Il est si véhément que je suis interloqué.
— Asseyez-vous, Picquart, me conseille Labori, et écoutez ce que M. Esterhazy a à nous dire. Vous ne serez pas déçu.
Marguerite nous apporte du thé, puis nous laisse.
— Mon père est mort voici dix-huit mois, commence Christian, chez nous, à Bordeaux, de façon soudaine. La semaine suivant son décès, j’ai reçu une lettre de condoléances d’un homme que je n’avais jamais rencontré : un cousin de mon père, le commandant Walsin Esterhazy, qui m’exprimait toute sa sympathie et demandait s’il pouvait nous aider de quelque façon que ce fût en matière de conseil financier.
J’échange un regard avec Labori, qui n’échappe pas à Christian.

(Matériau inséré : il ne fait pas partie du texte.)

/-- The registers of the CH_ region: base, index ranges and strides, owning block, parity cover, fields. -/
def mapCH : List RegDesc :=
  [⟨0x1000E0, [(16, 0x10000)], none, true, [⟨23, 0, .ro, 0⟩]⟩,
   ⟨0x1000F0, [(16, 0x10000)], none, true, [⟨31, 24, .sq, 0⟩, ⟨23, 22, .sq, 0⟩, ⟨21, 21, .sq, 0⟩, ⟨20, 20, .sq, 0⟩, ⟨17, 0, .sq, 0⟩]⟩,
   ⟨0x100100, [(16, 0x10000)], some .sched, true, [⟨31, 31, .rw, 0⟩, ⟨25, 24, .rwd, 2⟩, ⟨23, 16, .rwd, 0x20⟩, ⟨11, 0, .rwd, 0x200⟩]⟩,
   ⟨0x100110, [(16, 0x10000)], some .sched, true, [⟨31, 24, .rwd, 0x90⟩, ⟨23, 16, .rwd, 0x30⟩, ⟨15, 10, .rwd, 0x20⟩, ⟨7, 4, .rwd, 8⟩, ⟨3, 0, .rwd, 8⟩]⟩,
   ⟨0x100120, [(16, 0x10000)], none, true, [⟨24, 16, .ro, 0⟩, ⟨15, 8, .ro, 0⟩, ⟨1, 1, .ro, 0⟩, ⟨0, 0, .ro, 0⟩]⟩,
   ⟨0x100130, [(16, 0x10000)], none, true, [⟨31, 24, .sq, 0⟩, ⟨23, 16, .sq, 0⟩, ⟨3, 3, .sq, 0⟩, ⟨2, 2, .sq, 0⟩, ⟨1, 1, .sq, 0⟩, ⟨0, 0, .sq, 0⟩]⟩,
   ⟨0x100140, [(16, 0x10000)], none, true, [⟨31, 0, .ro, 0⟩]⟩,
   ⟨0x100150, [(16, 0x10000)], none, true, [⟨31, 0, .ro, 0⟩]⟩,
   ⟨0x100160, [(16, 0x10000)], none, true, [⟨31, 0, .ro, 0⟩]⟩,
   ⟨0x100170, [(16, 0x10000)], none, true, [⟨31, 0, .ro, 0⟩]⟩,
   ⟨0x100180, [(16, 0x10000)], none, true, [⟨31, 0, .ro, 0⟩]⟩,
   ⟨0x100190, [(16, 0x10000)], none, true, [⟨31, 0, .ro, 0⟩]⟩] ++
  [⟨0x100200, [(16, 0x10000)], some .sched, true, [⟨31, 24, .rwd, 0x5A⟩, ⟨23, 16, .rwd, 0x5A⟩, ⟨15, 8, .rwd, 0x30⟩, ⟨7, 0, .rwd, 0xC0⟩]⟩,
   ⟨0x100210, [(16, 0x10000)], some .sched, true, [⟨31, 23, .rwd, 0x127⟩, ⟨15, 8, .rwd, 0xCD⟩, ⟨7, 0, .rwd, 4⟩]⟩,
   ⟨0x100220, [(16, 0x10000)], some .sched, true, [⟨31, 24, .rwd, 0x10⟩, ⟨23, 16, .rwd, 0x20⟩, ⟨15, 8, .rwd, 0x40⟩, ⟨7, 0, .rwd, 8⟩]⟩,
   ⟨0x100230, [(16, 0x10000)], some .sched, true, [⟨31, 24, .rwd, 0x10⟩, ⟨23, 16, .rwd, 0x20⟩, ⟨15, 8, .rwd, 0x40⟩, ⟨7, 0, .rwd, 0x10⟩]⟩,
   ⟨0x100240, [(16, 0x10000)], some .sched, true, [⟨31, 24, .rwd, 0x10⟩, ⟨23, 16, .rwd, 0x40⟩, ⟨15, 8, .rwd, 0x10⟩]⟩,
   ⟨0x100250, [(16, 0x10000)], some .sched, true, [⟨31, 24, .rwd, 0x60⟩, ⟨23, 16, .rwd, 0x5C⟩, ⟨15, 8, .rwd, 0⟩, ⟨7, 0, .rwd, 4⟩]⟩,
   ⟨0x100260, [(16, 0x10000)], some .sched, true, [⟨31, 22, .rwd, 0x1D8⟩, ⟨21, 12, .rwd, 0x100⟩, ⟨11, 2, .rwd, 0xB8⟩]⟩,
   ⟨0x100270, [(16, 0x10000)], some .sched, true, [⟨31, 22, .rwd, 0x100⟩, ⟨21, 12, .rwd, 0x180⟩, ⟨11, 2, .rwd, 0x1E8⟩]⟩,
   ⟨0x100280, [(16, 0x10000)], some .sched, true, [⟨31, 21, .rwd, 0x640⟩, ⟨20, 13, .rwd, 0x30⟩, ⟨12, 5, .rwd, 0x18⟩, ⟨4, 0, .rwd, 0xC⟩]⟩,
   ⟨0x100290, [(16, 0x10000)], some .sched, true, [⟨31, 24, .rwd, 0x30⟩, ⟨23, 14, .rwd, 0xB8⟩]⟩,
   ⟨0x100300, [(16, 0x10000)], none, true, [⟨2, 2, .rw, 1⟩, ⟨1, 1, .rw, 1⟩, ⟨0, 0, .rw, 1⟩]⟩,
   ⟨0x100310, [(16, 0x10000)], none, true, [⟨26, 24, .rw, 7⟩, ⟨22, 20, .rw, 6⟩, ⟨18, 16, .rw, 5⟩, ⟨14, 12, .rw, 2⟩, ⟨10, 8, .rw, 1⟩, ⟨6, 4, .rw, 3⟩, ⟨2, 0, .rw, 0⟩]⟩] ++
  [⟨0x100320, [(16, 0x10000)], none, true, [⟨29, 20, .rw, 0xC8⟩, ⟨19, 10, .rw, 0xC8⟩, ⟨9, 0, .rw, 0xC8⟩]⟩,
   ⟨0x100330, [(16, 0x10000)], none, true, [⟨31, 30, .ro, 0⟩, ⟨29, 29, .ro, 0⟩, ⟨28, 26, .ro, 0⟩, ⟨25, 23, .ro, 0⟩, ⟨18, 18, .ro, 0⟩, ⟨17, 17, .ro, 0⟩, ⟨16, 16, .ro, 0⟩, ⟨12, 0, .ro, 0⟩]⟩,
   ⟨0x100340, [(16, 0x10000)], none, true, [⟨31, 16, .ro, 0⟩, ⟨7, 0, .ro, 0⟩]⟩,
   ⟨0x100350, [(16, 0x10000)], none, true, [⟨31, 24, .sq, 0⟩, ⟨2, 2, .sq, 0⟩, ⟨1, 1, .sq, 0⟩, ⟨0, 0, .sq, 0⟩]⟩,
   ⟨0x100360, [(16, 0x10000)], none, true, [⟨31, 0, .ro, 0⟩]⟩,
   ⟨0x100400, [(16, 0x10000)], some .refresh, true, [⟨31, 31, .rw, 0⟩, ⟨25, 24, .rwd, 0⟩, ⟨23, 20, .rwd, 4⟩, ⟨19, 16, .rwd, 2⟩, ⟨15, 12, .rwd, 2⟩, ⟨11, 0, .rwd, 0x40⟩]⟩,
   ⟨0x100410, [(16, 0x10000)], some .refresh, true, [⟨15, 0, .rwd, 0x1860⟩]⟩,
   ⟨0x100420, [(16, 0x10000)], none, true, [⟨31, 31, .ro, 0⟩, ⟨30, 30, .ro, 0⟩, ⟨29, 29, .ro, 0⟩, ⟨28, 24, .ro, 0⟩, ⟨23, 23, .ro, 0⟩, ⟨22, 22, .ro, 0⟩, ⟨21, 21, .ro, 0⟩, ⟨20, 16, .ro, 0⟩, ⟨15, 15, .ro, 0⟩, ⟨14, 14, .ro, 0⟩, ⟨13, 13, .ro, 0⟩, ⟨12, 8, .ro, 0⟩, ⟨7, 7, .ro, 0⟩, ⟨6, 6, .ro, 0⟩, ⟨5, 5, .ro, 0⟩, ⟨4, 0, .ro, 0⟩]⟩,
   ⟨0x100430, [(16, 0x10000)], none, true, [⟨31, 24, .rw, 0x5F⟩, ⟨23, 16, .rw, 0x55⟩, ⟨15, 8, .rw, 0x50⟩, ⟨7, 0, .rw, 0x10⟩]⟩,
   ⟨0x100440, [(16, 0x10000)], none, true, [⟨24, 24, .ro, 0⟩, ⟨23, 16, .ro, 0⟩, ⟨9, 8, .ro, 0⟩]⟩,
   ⟨0x100450, [(16, 0x10000)], some .rowGuard, true, [⟨31, 31, .rw, 0⟩, ⟨27, 26, .rwd, 0⟩, ⟨25, 24, .rwd, 1⟩, ⟨13, 0, .rwd, 0x400⟩]⟩,
   ⟨0x100460, [(16, 0x10000)], some .rowGuard, true, [⟨23, 16, .rwd, 0x40⟩, ⟨15, 8, .rwd, 0x40⟩, ⟨2, 0, .rwd, 1⟩]⟩] ++
  [⟨0x100470, [(16, 0x10000)], some .rowGuard, true, [⟨31, 31, .rwd, 0⟩, ⟨15, 8, .rwd, 0⟩, ⟨7, 0, .rwd, 0⟩]⟩,
   ⟨0x100480, [(16, 0x10000)], none, true, [⟨31, 24, .sq, 0⟩, ⟨17, 16, .sq, 0⟩, ⟨7, 7, .sq, 0⟩, ⟨6, 6, .sq, 0⟩, ⟨5, 5, .sq, 0⟩, ⟨4, 4, .sq, 0⟩, ⟨3, 3, .sq, 0⟩, ⟨2, 2, .sq, 0⟩, ⟨1, 1, .sq, 0⟩, ⟨0, 0, .sq, 0⟩]⟩,
   ⟨0x100490, [(16, 0x10000)], none, true, [⟨31, 0, .ro, 0⟩]⟩,
   ⟨0x1004A0, [(16, 0x10000)], none, true, [⟨31, 0, .ro, 0⟩]⟩,
   ⟨0x1004B0, [(16, 0x10000)], none, true, [⟨31, 0, .ro, 0⟩]⟩,
   ⟨0x1004C0, [(16, 0x10000)], none, true, [⟨31, 0, .ro, 0⟩]⟩,
   ⟨0x1004D0, [(16, 0x10000)], none, true, [⟨31, 0, .ro, 0⟩]⟩,
   ⟨0x1004E0, [(16, 0x10000)], none, true, [⟨31, 0, .ro, 0⟩]⟩,
   ⟨0x100600, [(16, 0x10000)], some .training, true, [⟨31, 31, .rw, 0⟩, ⟨23, 16, .rwd, 0xA⟩, ⟨11, 8, .rwd, 0xA⟩, ⟨7, 0, .rwd, 8⟩]⟩,
   ⟨0x100610, [(16, 0x10000)], none, true, [⟨31, 31, .wo, 0⟩, ⟨25, 24, .rw, 1⟩, ⟨23, 20, .rw, 0xF⟩, ⟨10, 0, .rw, 0x7FF⟩]⟩,
   ⟨0x100620, [(16, 0x10000)], some .training, true, [⟨31, 24, .rwd, 0x18⟩, ⟨23, 20, .rwd, 4⟩, ⟨19, 16, .rwd, 2⟩, ⟨15, 8, .rwd, 0xC8⟩, ⟨7, 0, .rwd, 0x40⟩]⟩,
   ⟨0x100630, [(16, 0x10000)], none, true, [⟨31, 31, .ro, 0⟩, ⟨30, 29, .ro, 0⟩, ⟨28, 28, .ro, 0⟩, ⟨27, 24, .ro, 0⟩, ⟨23, 22, .ro, 0⟩, ⟨21, 21, .ro, 0⟩, ⟨15, 0, .ro, 0⟩]⟩] ++
  [⟨0x100640, [(16, 0x10000)], none, true, [⟨31, 24, .sq, 0⟩, ⟨23, 17, .sq, 0⟩, ⟨16, 16, .sq, 0⟩, ⟨15, 14, .sq, 0⟩, ⟨13, 10, .sq, 0⟩, ⟨9, 9, .sq, 0⟩, ⟨8, 8, .sq, 0⟩, ⟨7, 7, .sq, 0⟩, ⟨6, 6, .sq, 0⟩, ⟨5, 5, .sq, 0⟩, ⟨4, 4, .sq, 0⟩, ⟨3, 3, .sq, 0⟩, ⟨2, 2, .sq, 0⟩, ⟨1, 1, .sq, 0⟩, ⟨0, 0, .sq, 0⟩]⟩,
   ⟨0x100650, [(16, 0x10000)], none, true, [⟨31, 30, .ro, 0⟩, ⟨29, 28, .ro, 0⟩, ⟨27, 26, .ro, 0⟩, ⟨25, 24, .ro, 0⟩, ⟨23, 23, .ro, 0⟩, ⟨15, 0, .ro, 0⟩]⟩,
   ⟨0x100660, [(16, 0x10000)], none, true, [⟨15, 8, .ro, 0⟩, ⟨7, 0, .ro, 0⟩]⟩,
   ⟨0x100670, [(16, 0x10000)], none, true, [⟨31, 0, .ro, 0⟩]⟩,
   ⟨0x100680, [(16, 0x10000)], none, true, [⟨31, 0, .ro, 0⟩]⟩,
   ⟨0x100690, [(16, 0x10000)], none, true, [⟨31, 0, .ro, 0⟩]⟩,
   ⟨0x1006A0, [(8, 0x20000)], none, true, [⟨31, 31, .wo, 0⟩, ⟨30, 30, .ro, 0⟩, ⟨29, 29, .ro, 0⟩, ⟨28, 28, .ro, 0⟩, ⟨27, 27, .rw, 0⟩, ⟨26, 25, .rw, 0⟩, ⟨22, 12, .rw, 0⟩, ⟨2, 0, .rw, 0⟩]⟩,
   ⟨0x1006B0, [(8, 0x20000)], none, true, [⟨31, 0, .rw, 0⟩]⟩,
   ⟨0x100800, [(16, 0x10000)], none, true, [⟨31, 31, .rw, 1⟩, ⟨30, 30, .wo, 0⟩, ⟨23, 16, .rw, 0x40⟩, ⟨15, 0, .rw, 0x3E8⟩]⟩,
   ⟨0x100810, [(16, 0x10000)], some .scrub, true, [⟨31, 31, .rw, 0⟩, ⟨23, 16, .rwd, 0x18⟩, ⟨15, 8, .rwd, 0x18⟩]⟩,
   ⟨0x100820, [(16, 0x10000)], none, true, [⟨17, 0, .ro, 0⟩]⟩,
   ⟨0x100830, [(16, 0x10000)], none, true, [⟨15, 12, .ro, 0⟩, ⟨11, 9, .ro, 0⟩, ⟨8, 7, .ro, 0⟩, ⟨6, 6, .ro, 0⟩, ⟨4, 0, .ro, 0⟩]⟩] ++
  [⟨0x100840, [(16, 0x10000)], none, true, [⟨31, 24, .sq, 0⟩, ⟨6, 6, .sq, 0⟩, ⟨5, 5, .sq, 0⟩, ⟨4, 4, .sq, 0⟩, ⟨3, 3, .sq, 0⟩, ⟨2, 2, .sq, 0⟩, ⟨1, 1, .sq, 0⟩, ⟨0, 0, .sq, 0⟩]⟩,
   ⟨0x100850, [(16, 0x10000)], none, true, [⟨31, 0, .ro, 0⟩]⟩,
   ⟨0x100860, [(16, 0x10000)], none, true, [⟨31, 0, .ro, 0⟩]⟩,
   ⟨0x100870, [(16, 0x10000)], none, true, [⟨31, 0, .ro, 0⟩]⟩,
   ⟨0x100880, [(16, 0x10000)], none, true, [⟨31, 0, .ro, 0⟩]⟩,
   ⟨0x100890, [(16, 0x10000)], none, true, [⟨31, 0, .ro, 0⟩]⟩,
   ⟨0x1008A0, [(16, 0x10000)], none, true, [⟨31, 0, .ro, 0⟩]⟩,
   ⟨0x100900, [(16, 0x10000), (8, 0x10)], none, true, [⟨31, 31, .rw, 0⟩, ⟨8, 5, .rw, 0⟩, ⟨4, 4, .rw, 0⟩, ⟨3, 0, .rw, 0⟩]⟩,
   ⟨0x100980, [(16, 0x10000)], none, true, [⟨31, 31, .ro, 0⟩, ⟨30, 30, .ro, 0⟩, ⟨29, 29, .ro, 0⟩, ⟨7, 0, .ro, 0⟩]⟩,
   ⟨0x101000, [(16, 0x10000), (4, 0x1000), (2, 0x800), (40, 0x10)], none, true, [⟨31, 24, .ro, 0⟩, ⟨23, 16, .ro, 0⟩, ⟨15, 8, .ro, 0⟩, ⟨7, 0, .ro, 0⟩]⟩,
   ⟨0x101280, [(16, 0x10000), (4, 0x1000), (2, 0x800), (10, 0x10)], none, true, [⟨31, 21, .ro, 0⟩, ⟨20, 10, .ro, 0⟩, ⟨9, 0, .ro, 0⟩]⟩,
   ⟨0x101320, [(16, 0x10000), (4, 0x1000), (2, 0x800), (10, 0x10)], none, true, [⟨30, 24, .ro, 0⟩, ⟨22, 16, .ro, 0⟩, ⟨15, 12, .ro, 0⟩, ⟨11, 8, .ro, 0⟩, ⟨7, 4, .ro, 0⟩, ⟨3, 0, .ro, 0⟩]⟩] ++
  [⟨0x1013C0, [(16, 0x10000), (4, 0x1000), (2, 0x800), (9, 0x10)], none, true, [⟨31, 24, .ro, 0⟩, ⟨10, 0, .ro, 0⟩]⟩,
   ⟨0x108000, [(16, 0x10000), (16, 0x200), (2, 0x100), (10, 0x10)], none, true, [⟨31, 16, .ro, 0⟩, ⟨15, 8, .ro, 0⟩, ⟨0, 0, .ro, 0⟩]⟩]

/-- The registers of the DIR_ region: base, index ranges and strides, owning block, parity cover, fields. -/
def mapDIR : List RegDesc :=
  [⟨0x200000, [], some .directory, true, [⟨31, 31, .rw, 0⟩, ⟨24, 24, .rwd, 0⟩]⟩,
   ⟨0x200010, [], none, true, [⟨19, 0, .rw, 0x3E8⟩]⟩,
   ⟨0x200020, [], none, true, [⟨31, 24, .sq, 0⟩, ⟨23, 12, .sq, 0⟩, ⟨7, 7, .sq, 0⟩, ⟨6, 6, .sq, 0⟩, ⟨5, 5, .sq, 0⟩, ⟨4, 4, .sq, 0⟩, ⟨3, 3, .sq, 0⟩, ⟨2, 2, .sq, 0⟩, ⟨1, 1, .sq, 0⟩, ⟨0, 0, .sq, 0⟩]⟩,
   ⟨0x200030, [], none, true, [⟨23, 0, .ro, 0⟩]⟩,
   ⟨0x200040, [], none, true, [⟨31, 23, .ro, 0⟩, ⟨22, 15, .ro, 0⟩, ⟨12, 0, .ro, 0⟩]⟩,
   ⟨0x200050, [], none, true, [⟨11, 0, .ro, 0⟩]⟩,
   ⟨0x200060, [], none, true, [⟨31, 24, .sq, 0⟩, ⟨23, 22, .sq, 0⟩, ⟨21, 21, .sq, 0⟩, ⟨20, 20, .sq, 0⟩, ⟨17, 0, .sq, 0⟩]⟩,
   ⟨0x200070, [], none, true, [⟨31, 31, .ro, 0⟩, ⟨30, 30, .ro, 0⟩, ⟨29, 18, .ro, 0⟩, ⟨17, 0, .ro, 0⟩]⟩,
   ⟨0x200080, [], none, true, [⟨31, 24, .sq, 0⟩, ⟨23, 12, .sq, 0⟩, ⟨11, 5, .sq, 0⟩, ⟨3, 3, .sq, 0⟩, ⟨2, 2, .sq, 0⟩, ⟨1, 1, .sq, 0⟩, ⟨0, 0, .sq, 0⟩]⟩,
   ⟨0x200100, [], none, true, [⟨31, 0, .ro, 0⟩]⟩,
   ⟨0x200110, [], none, true, [⟨31, 0, .ro, 0⟩]⟩,
   ⟨0x200120, [], none, true, [⟨31, 0, .ro, 0⟩]⟩] ++
  [⟨0x200130, [], none, true, [⟨31, 0, .ro, 0⟩]⟩,
   ⟨0x200140, [], none, true, [⟨31, 0, .ro, 0⟩]⟩,
   ⟨0x200150, [], none, true, [⟨31, 0, .ro, 0⟩]⟩,
   ⟨0x200160, [], none, true, [⟨31, 0, .ro, 0⟩]⟩,
   ⟨0x200170, [], none, true, [⟨31, 0, .ro, 0⟩]⟩,
   ⟨0x200180, [], none, true, [⟨31, 0, .ro, 0⟩]⟩,
   ⟨0x200190, [], none, true, [⟨31, 0, .ro, 0⟩]⟩,
   ⟨0x2001A0, [], none, true, [⟨31, 0, .ro, 0⟩]⟩,
   ⟨0x2001B0, [], none, true, [⟨31, 0, .ro, 0⟩]⟩,
   ⟨0x2001C0, [], none, true, [⟨31, 0, .ro, 0⟩]⟩,
   ⟨0x2001D0, [], none, true, [⟨31, 0, .ro, 0⟩]⟩,
   ⟨0x201000, [(4096, 0x10)], none, true, [⟨31, 31, .ro, 0⟩, ⟨30, 30, .ro, 0⟩, ⟨29, 29, .ro, 0⟩, ⟨28, 28, .ro, 0⟩, ⟨12, 6, .ro, 0⟩, ⟨5, 0, .ro, 0⟩]⟩]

— Je vois, monsieur Picquart, que vous vous doutez de ce qui va suivre ! Mais je vous en prie, gardez à l’esprit que je n’avais aucune expérience de ces questions, et que ma mère est une femme très naïve et religieuse — deux de mes sœurs sont dans les ordres. Pour vous raconter les choses en deux mots, j’ai répondu à mon aimable parent que j’avais un héritage de cinq mille francs et que ma mère en toucherait cent soixante-dix mille par la vente de propriétés — je serais donc très heureux de recevoir son conseil pour m’assurer que ces sommes seraient judicieusement investies. Le commandant m’a répondu, me proposant d’intercéder auprès de son bon ami Edmond de Rothschild, et naturellement, nous avons pensé : « Comment trouver placement plus sûr ? »
Il boit son thé et rassemble ses pensées avant de continuer.
— Pendant quelques mois, tout s’est bien passé, et nous recevions régulièrement des lettres du commandant ainsi que des chèques qui correspondaient, disait-il, aux dividendes de l’argent que les Rothschild avaient investi pour notre compte. Et puis, à la fin du mois de novembre, il m’a écrit pour m’enjoindre de venir à Paris de toute urgence. Il disait qu’il avait des ennuis et avait besoin de mon aide. Naturellement, je suis monté tout de suite. Je l’ai trouvé dans un état d’inquiétude épouvantable. Il m’a appris qu’il était sur le point d’être accusé publiquement d’être un traître, mais que je ne devais surtout pas croire à ces fables. Ce n’était qu’une machination des Juifs pour essayer de lui faire prendre la place de Dreyfus, et il pourrait le prouver parce qu’il avait l’aide d’officiers des bureaux de la Guerre. Il a ajouté qu’il devenait trop dangereux pour lui de rencontrer sa principale relation, et m’a demandé de la voir de sa part pour transmettre des messages.